Senate rejects public option

    A senate panel has voted against both versions of a government-run public health insurance option proposed today.





    A senate panel has voted against both versions of a government-run public health insurance option proposed today.

    The Washington Post reports that five Democrats and Republicans on the Senate Finance Committee rejected the first option on Tuesday in a vote of 15-8. They opposed the first option because they weren’t sure it would get all 60 votes needed for it to pass in Senate.

    The panel then began discussing another public option amendment for health care reform that was proposed by Sen. Charles Schumer of New York. He argued against the view that a single-payer health care option couldn’t pass Senate, contending that Americans have started warming up to the idea as they hear more about the benefits it offers consumers.

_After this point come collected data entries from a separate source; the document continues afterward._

@[simp] theorem noteScrubbed_same {x : MemRead} {s : State} :
    (noteScrubbed x s).clk = s.clk ∧ (noteScrubbed x s).rcv = s.rcv ∧ (noteScrubbed x s).icu = s.icu ∧ (noteScrubbed x s).obs = s.obs ∧ (noteScrubbed x s).sen = s.sen ∧ (noteScrubbed x s).tamperIn = s.tamperIn ∧ (noteScrubbed x s).cex = s.cex ∧ (noteScrubbed x s).xlt = s.xlt ∧ (noteScrubbed x s).srg = s.srg ∧ (noteScrubbed x s).ods = s.ods ∧ (noteScrubbed x s).vault = s.vault ∧ (noteScrubbed x s).kst = s.kst ∧ (noteScrubbed x s).engKeys = s.engKeys ∧ (noteScrubbed x s).kwe = s.kwe ∧ (noteScrubbed x s).pke = s.pke ∧ (noteScrubbed x s).ent = s.ent ∧ (noteScrubbed x s).atu = s.atu ∧ (noteScrubbed x s).lcc = s.lcc ∧ (noteScrubbed x s).link = s.link ∧ (noteScrubbed x s).sheaf = s.sheaf ∧ (noteScrubbed x s).dom = s.dom ∧ (noteScrubbed x s).pins = s.pins ∧ (noteScrubbed x s).boot = s.boot ∧ (noteScrubbed x s).tdi = s.tdi ∧ (noteScrubbed x s).ac = s.ac ∧ (noteScrubbed x s).vt = s.vt ∧ (noteScrubbed x s).free = s.free ∧ (noteScrubbed x s).out = s.out ∧ (noteScrubbed x s).pending = s.pending :=
  have k : Off (fun p => p == .mem) s (noteScrubbed x s) := noteScrubbed_keeps (Off.keeps _ _) rfl .refl
  ⟨k.clk rfl, k.rcv rfl, k.icu rfl, k.obs rfl, k.sen rfl, k.tamperIn rfl, k.cex rfl, k.xlt rfl, k.srg rfl, k.ods rfl, k.vault rfl, k.kst rfl, k.engKeys rfl, k.kwe rfl, k.pke rfl, k.ent rfl, k.atu rfl, k.lcc rfl, k.link rfl, k.sheaf rfl, k.dom rfl, k.pins rfl, k.boot rfl, k.tdi rfl, k.ac rfl, k.vt rfl, k.free rfl, k.out rfl, k.pending rfl⟩

@[simp] theorem pageDegraded_same {ln : Nat} {again : Bool} {s : State} :
    (pageDegraded ln again s).clk = s.clk ∧ (pageDegraded ln again s).rcv = s.rcv ∧ (pageDegraded ln again s).icu = s.icu ∧ (pageDegraded ln again s).obs = s.obs ∧ (pageDegraded ln again s).sen = s.sen ∧ (pageDegraded ln again s).tamperIn = s.tamperIn ∧ (pageDegraded ln again s).xlt = s.xlt ∧ (pageDegraded ln again s).srg = s.srg ∧ (pageDegraded ln again s).ods = s.ods ∧ (pageDegraded ln again s).vault = s.vault ∧ (pageDegraded ln again s).kst = s.kst ∧ (pageDegraded ln again s).engKeys = s.engKeys ∧ (pageDegraded ln again s).kwe = s.kwe ∧ (pageDegraded ln again s).pke = s.pke ∧ (pageDegraded ln again s).ent = s.ent ∧ (pageDegraded ln again s).atu = s.atu ∧ (pageDegraded ln again s).lcc = s.lcc ∧ (pageDegraded ln again s).mem = s.mem ∧ (pageDegraded ln again s).link = s.link ∧ (pageDegraded ln again s).sheaf = s.sheaf ∧ (pageDegraded ln again s).dom = s.dom ∧ (pageDegraded ln again s).pins = s.pins ∧ (pageDegraded ln again s).boot = s.boot ∧ (pageDegraded ln again s).tdi = s.tdi ∧ (pageDegraded ln again s).ac = s.ac ∧ (pageDegraded ln again s).vt = s.vt ∧ (pageDegraded ln again s).free = s.free ∧ (pageDegraded ln again s).out = s.out ∧ (pageDegraded ln again s).pending = s.pending :=
  have k : Off (fun p => p == .cex) s (pageDegraded ln again s) := pageDegraded_keeps (Off.keeps _ _) rfl .refl
  ⟨k.clk rfl, k.rcv rfl, k.icu rfl, k.obs rfl, k.sen rfl, k.tamperIn rfl, k.xlt rfl, k.srg rfl, k.ods rfl, k.vault rfl, k.kst rfl, k.engKeys rfl, k.kwe rfl, k.pke rfl, k.ent rfl, k.atu rfl, k.lcc rfl, k.mem rfl, k.link rfl, k.sheaf rfl, k.dom rfl, k.pins rfl, k.boot rfl, k.tdi rfl, k.ac rfl, k.vt rfl, k.free rfl, k.out rfl, k.pending rfl⟩

@[simp] theorem scrubDone_same {x : MemRead} {o : Verdict} {s : State} :
    (scrubDone x o s).clk = s.clk ∧ (scrubDone x o s).sen = s.sen ∧ (scrubDone x o s).tamperIn = s.tamperIn ∧ (scrubDone x o s).xlt = s.xlt ∧ (scrubDone x o s).vault = s.vault ∧ (scrubDone x o s).atu = s.atu ∧ (scrubDone x o s).lcc = s.lcc ∧ (scrubDone x o s).boot = s.boot ∧ (scrubDone x o s).tdi = s.tdi ∧ (scrubDone x o s).free = s.free ∧ (scrubDone x o s).pending = s.pending :=
  have k : Off (fun p => p == .rcv || p == .icu || p == .obs || p == .cex || p == .srg || p == .ods || p == .kst || p == .engKeys || p == .kwe || p == .pke || p == .ent || p == .mem || p == .link || p == .sheaf || p == .dom || p == .pins || p == .ac || p == .vt || p == .out) s (scrubDone x o s) := scrubDone_keeps (Off.keeps _ _) rfl rfl rfl rfl rfl rfl rfl rfl rfl rfl rfl rfl rfl rfl rfl rfl rfl rfl rfl .refl
  ⟨k.clk rfl, k.sen rfl, k.tamperIn rfl, k.xlt rfl, k.vault rfl, k.atu rfl, k.lcc rfl, k.boot rfl, k.tdi rfl, k.free rfl, k.pending rfl⟩

@[simp] theorem judgeWord_same {x : MemRead} {w : RdWord} {cands : List Nat} {s : State} :
    (judgeWord x w cands s).clk = s.clk ∧ (judgeWord x w cands s).sen = s.sen ∧ (judgeWord x w cands s).tamperIn = s.tamperIn ∧ (judgeWord x w cands s).xlt = s.xlt ∧ (judgeWord x w cands s).vault = s.vault ∧ (judgeWord x w cands s).atu = s.atu ∧ (judgeWord x w cands s).lcc = s.lcc ∧ (judgeWord x w cands s).boot = s.boot ∧ (judgeWord x w cands s).tdi = s.tdi ∧ (judgeWord x w cands s).free = s.free ∧ (judgeWord x w cands s).pending = s.pending :=
  have k : Off (fun p => p == .rcv || p == .icu || p == .obs || p == .cex || p == .srg || p == .ods || p == .kst || p == .engKeys || p == .kwe || p == .pke || p == .ent || p == .mem || p == .link || p == .sheaf || p == .dom || p == .pins || p == .ac || p == .vt || p == .out) s (judgeWord x w cands s) := judgeWord_keeps (Off.keeps _ _) rfl rfl rfl rfl rfl rfl rfl rfl rfl rfl rfl rfl rfl rfl rfl rfl rfl rfl rfl .refl
  ⟨k.clk rfl, k.sen rfl, k.tamperIn rfl, k.xlt rfl, k.vault rfl, k.atu rfl, k.lcc rfl, k.boot rfl, k.tdi rfl, k.free rfl, k.pending rfl⟩

@[simp] theorem decideRead_same {q : Nat} {s : State} :
    (decideRead q s).clk = s.clk ∧ (decideRead q s).sen = s.sen ∧ (decideRead q s).tamperIn = s.tamperIn ∧ (decideRead q s).xlt = s.xlt ∧ (decideRead q s).vault = s.vault ∧ (decideRead q s).atu = s.atu ∧ (decideRead q s).lcc = s.lcc ∧ (decideRead q s).boot = s.boot ∧ (decideRead q s).tdi = s.tdi ∧ (decideRead q s).free = s.free ∧ (decideRead q s).pending = s.pending :=
  have k : Off (fun p => p == .rcv || p == .icu || p == .obs || p == .cex || p == .srg || p == .ods || p == .kst || p == .engKeys || p == .kwe || p == .pke || p == .ent || p == .mem || p == .link || p == .sheaf || p == .dom || p == .pins || p == .ac || p == .vt || p == .out) s (decideRead q s) := decideRead_keeps (Off.keeps _ _) rfl rfl rfl rfl rfl rfl rfl rfl rfl rfl rfl rfl rfl rfl rfl rfl rfl rfl rfl .refl
  ⟨k.clk rfl, k.sen rfl, k.tamperIn rfl, k.xlt rfl, k.vault rfl, k.atu rfl, k.lcc rfl, k.boot rfl, k.tdi rfl, k.free rfl, k.pending rfl⟩

@[simp] theorem pushRead_same {q : Nat} {s : State} :
    (pushRead q s).clk = s.clk ∧ (pushRead q s).rcv = s.rcv ∧ (pushRead q s).icu = s.icu ∧ (pushRead q s).obs = s.obs ∧ (pushRead q s).sen = s.sen ∧ (pushRead q s).tamperIn = s.tamperIn ∧ (pushRead q s).cex = s.cex ∧ (pushRead q s).xlt = s.xlt ∧ (pushRead q s).srg = s.srg ∧ (pushRead q s).ods = s.ods ∧ (pushRead q s).vault = s.vault ∧ (pushRead q s).kst = s.kst ∧ (pushRead q s).engKeys = s.engKeys ∧ (pushRead q s).kwe = s.kwe ∧ (pushRead q s).pke = s.pke ∧ (pushRead q s).ent = s.ent ∧ (pushRead q s).atu = s.atu ∧ (pushRead q s).lcc = s.lcc ∧ (pushRead q s).link = s.link ∧ (pushRead q s).sheaf = s.sheaf ∧ (pushRead q s).dom = s.dom ∧ (pushRead q s).pins = s.pins ∧ (pushRead q s).boot = s.boot ∧ (pushRead q s).tdi = s.tdi ∧ (pushRead q s).ac = s.ac ∧ (pushRead q s).vt = s.vt ∧ (pushRead q s).free = s.free ∧ (pushRead q s).out = s.out ∧ (pushRead q s).pending = s.pending :=
  have k : Off (fun p => p == .mem) s (pushRead q s) := pushRead_keeps (Off.keeps _ _) rfl .refl
  ⟨k.clk rfl, k.rcv rfl, k.icu rfl, k.obs rfl, k.sen rfl, k.tamperIn rfl, k.cex rfl, k.xlt rfl, k.srg rfl, k.ods rfl, k.vault rfl, k.kst rfl, k.engKeys rfl, k.kwe rfl, k.pke rfl, k.ent rfl, k.atu rfl, k.lcc rfl, k.link rfl, k.sheaf rfl, k.dom rfl, k.pins rfl, k.boot rfl, k.tdi rfl, k.ac rfl, k.vt rfl, k.free rfl, k.out rfl, k.pending rfl⟩

@[simp] theorem settleReads_same {r : Nat} {s : State} :
    (settleReads r s).clk = s.clk ∧ (settleReads r s).sen = s.sen ∧ (settleReads r s).tamperIn = s.tamperIn ∧ (settleReads r s).xlt = s.xlt ∧ (settleReads r s).vault = s.vault ∧ (settleReads r s).atu = s.atu ∧ (settleReads r s).lcc = s.lcc ∧ (settleReads r s).boot = s.boot ∧ (settleReads r s).tdi = s.tdi ∧ (settleReads r s).free = s.free ∧ (settleReads r s).pending = s.pending :=
  have k : Off (fun p => p == .rcv || p == .icu || p == .obs || p == .cex || p == .srg || p == .ods || p == .kst || p == .engKeys || p == .kwe || p == .pke || p == .ent || p == .mem || p == .link || p == .sheaf || p == .dom || p == .pins || p == .ac || p == .vt || p == .out) s (settleReads r s) := settleReads_keeps (Off.keeps _ _) rfl rfl rfl rfl rfl rfl rfl rfl rfl rfl rfl rfl rfl rfl rfl rfl rfl rfl rfl .refl
  ⟨k.clk rfl, k.sen rfl, k.tamperIn rfl, k.xlt rfl, k.vault rfl, k.atu rfl, k.lcc rfl, k.boot rfl, k.tdi rfl, k.free rfl, k.pending rfl⟩

@[simp] theorem writeBack_same {x : MemRead} {f : Line × BitVec 56 × Nat} {s : State} :
    (writeBack x f s).clk = s.clk ∧ (writeBack x f s).rcv = s.rcv ∧ (writeBack x f s).icu = s.icu ∧ (writeBack x f s).obs = s.obs ∧ (writeBack x f s).sen = s.sen ∧ (writeBack x f s).tamperIn = s.tamperIn ∧ (writeBack x f s).cex = s.cex ∧ (writeBack x f s).xlt = s.xlt ∧ (writeBack x f s).srg = s.srg ∧ (writeBack x f s).ods = s.ods ∧ (writeBack x f s).vault = s.vault ∧ (writeBack x f s).kst = s.kst ∧ (writeBack x f s).engKeys = s.engKeys ∧ (writeBack x f s).kwe = s.kwe ∧ (writeBack x f s).pke = s.pke ∧ (writeBack x f s).ent = s.ent ∧ (writeBack x f s).atu = s.atu ∧ (writeBack x f s).lcc = s.lcc ∧ (writeBack x f s).link = s.link ∧ (writeBack x f s).sheaf = s.sheaf ∧ (writeBack x f s).dom = s.dom ∧ (writeBack x f s).pins = s.pins ∧ (writeBack x f s).boot = s.boot ∧ (writeBack x f s).tdi = s.tdi ∧ (writeBack x f s).ac = s.ac ∧ (writeBack x f s).vt = s.vt ∧ (writeBack x f s).free = s.free ∧ (writeBack x f s).out = s.out ∧ (writeBack x f s).pending = s.pending :=
  have k : Off (fun p => p == .mem) s (writeBack x f s) := writeBack_keeps (Off.keeps _ _) rfl .refl
  ⟨k.clk rfl, k.rcv rfl, k.icu rfl, k.obs rfl, k.sen rfl, k.tamperIn rfl, k.cex rfl, k.xlt rfl, k.srg rfl, k.ods rfl, k.vault rfl, k.kst rfl, k.engKeys rfl, k.kwe rfl, k.pke rfl, k.ent rfl, k.atu rfl, k.lcc rfl, k.link rfl, k.sheaf rfl, k.dom rfl, k.pins rfl, k.boot rfl, k.tdi rfl, k.ac rfl, k.vt rfl, k.free rfl, k.out rfl, k.pending rfl⟩

@[simp] theorem corrected_same {x : MemRead} {f : Line × BitVec 56 × Nat} {s : State} :
    (corrected x f s).clk = s.clk ∧ (corrected x f s).sen = s.sen ∧ (corrected x f s).tamperIn = s.tamperIn ∧ (corrected x f s).xlt = s.xlt ∧ (corrected x f s).vault = s.vault ∧ (corrected x f s).atu = s.atu ∧ (corrected x f s).lcc = s.lcc ∧ (corrected x f s).boot = s.boot ∧ (corrected x f s).tdi = s.tdi ∧ (corrected x f s).free = s.free ∧ (corrected x f s).pending = s.pending :=
  have k : Off (fun p => p == .rcv || p == .icu || p == .obs || p == .cex || p == .srg || p == .ods || p == .kst || p == .engKeys || p == .kwe || p == .pke || p == .ent || p == .mem || p == .link || p == .sheaf || p == .dom || p == .pins || p == .ac || p == .vt || p == .out) s (corrected x f s) := corrected_keeps (Off.keeps _ _) rfl rfl rfl rfl rfl rfl rfl rfl rfl rfl rfl rfl rfl rfl rfl rfl rfl rfl rfl .refl
  ⟨k.clk rfl, k.sen rfl, k.tamperIn rfl, k.xlt rfl, k.vault rfl, k.atu rfl, k.lcc rfl, k.boot rfl, k.tdi rfl, k.free rfl, k.pending rfl⟩

@[simp] theorem endCorrection_same {e : Nat} {c : Corr} {s : State} :
    (endCorrection e c s).clk = s.clk ∧ (endCorrection e c s).sen = s.sen ∧ (endCorrection e c s).tamperIn = s.tamperIn ∧ (endCorrection e c s).xlt = s.xlt ∧ (endCorrection e c s).vault = s.vault ∧ (endCorrection e c s).atu = s.atu ∧ (endCorrection e c s).lcc = s.lcc ∧ (endCorrection e c s).boot = s.boot ∧ (endCorrection e c s).tdi = s.tdi ∧ (endCorrection e c s).free = s.free ∧ (endCorrection e c s).pending = s.pending :=
  have k : Off (fun p => p == .rcv || p == .icu || p == .obs || p == .cex || p == .srg || p == .ods || p == .kst || p == .engKeys || p == .kwe || p == .pke || p == .ent || p == .mem || p == .link || p == .sheaf || p == .dom || p == .pins || p == .ac || p == .vt || p == .out) s (endCorrection e c s) := endCorrection_keeps (Off.keeps _ _) rfl rfl rfl rfl rfl rfl rfl rfl rfl rfl rfl rfl rfl rfl rfl rfl rfl rfl rfl .refl
  ⟨k.clk rfl, k.sen rfl, k.tamperIn rfl, k.xlt rfl, k.vault rfl, k.atu rfl, k.lcc rfl, k.boot rfl, k.tdi rfl, k.free rfl, k.pending rfl⟩

@[simp] theorem startCorrection_same {x : MemRead} {handle anchor : Nat} {s : State} :
    (startCorrection x handle anchor s).clk = s.clk ∧ (startCorrection x handle anchor s).sen = s.sen ∧ (startCorrection x handle anchor s).tamperIn = s.tamperIn ∧ (startCorrection x handle anchor s).xlt = s.xlt ∧ (startCorrection x handle anchor s).vault = s.vault ∧ (startCorrection x handle anchor s).atu = s.atu ∧ (startCorrection x handle anchor s).lcc = s.lcc ∧ (startCorrection x handle anchor s).boot = s.boot ∧ (startCorrection x handle anchor s).tdi = s.tdi ∧ (startCorrection x handle anchor s).free = s.free ∧ (startCorrection x handle anchor s).pending = s.pending :=
  have k : Off (fun p => p == .rcv || p == .icu || p == .obs || p == .cex || p == .srg || p == .ods || p == .kst || p == .engKeys || p == .kwe || p == .pke || p == .ent || p == .mem || p == .link || p == .sheaf || p == .dom || p == .pins || p == .ac || p == .vt || p == .out) s (startCorrection x handle anchor s) := startCorrection_keeps (Off.keeps _ _) rfl rfl rfl rfl rfl rfl rfl rfl rfl rfl rfl rfl rfl rfl rfl rfl rfl rfl rfl .refl
  ⟨k.clk rfl, k.sen rfl, k.tamperIn rfl, k.xlt rfl, k.vault rfl, k.atu rfl, k.lcc rfl, k.boot rfl, k.tdi rfl, k.free rfl, k.pending rfl⟩

@[simp] theorem arrive_same {x : MemRead} {pc : Nat} {w : RdWord} {s : State} :
    (arrive x pc w s).clk = s.clk ∧ (arrive x pc w s).sen = s.sen ∧ (arrive x pc w s).tamperIn = s.tamperIn ∧ (arrive x pc w s).xlt = s.xlt ∧ (arrive x pc w s).vault = s.vault ∧ (arrive x pc w s).atu = s.atu ∧ (arrive x pc w s).lcc = s.lcc ∧ (arrive x pc w s).boot = s.boot ∧ (arrive x pc w s).tdi = s.tdi ∧ (arrive x pc w s).free = s.free ∧ (arrive x pc w s).pending = s.pending :=
  have k : Off (fun p => p == .rcv || p == .icu || p == .obs || p == .cex || p == .srg || p == .ods || p == .kst || p == .engKeys || p == .kwe || p == .pke || p == .ent || p == .mem || p == .link || p == .sheaf || p == .dom || p == .pins || p == .ac || p == .vt || p == .out) s (arrive x pc w s) := arrive_keeps (Off.keeps _ _) rfl rfl rfl rfl rfl rfl rfl rfl rfl rfl rfl rfl rfl rfl rfl rfl rfl rfl rfl .refl
  ⟨k.clk rfl, k.sen rfl, k.tamperIn rfl, k.xlt rfl, k.vault rfl, k.atu rfl, k.lcc rfl, k.boot rfl, k.tdi rfl, k.free rfl, k.pending rfl⟩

    "We are going to get at this, and at this, and at this, until we succeed, because we believe in it so strongly," he said.

    Chuck and Sen. John D. Rockefeller (D-West Virginia) also argue that having a public option would provide citizens with affordable choices for health insurance. But, on the other side of the aisle, Republicans said that taking up either amendment would only set up health care for complete government control.

    Panel Democrats opposed to the public options offered today also took issue with the John’s idea to link medical reimbursement with Medicaid for the first two years of the prospective reform. Simply put, hospitals and doctors that participate in Medicaid would also have to participate in the public option, but they would be reimbursed on the same scale as Medicaid.

    "They’re getting away with banditry, and they revel in it," John said of insurance companies and their current business practices. He added that, by comparison, his proposal would save more than $50 billion in 10 years.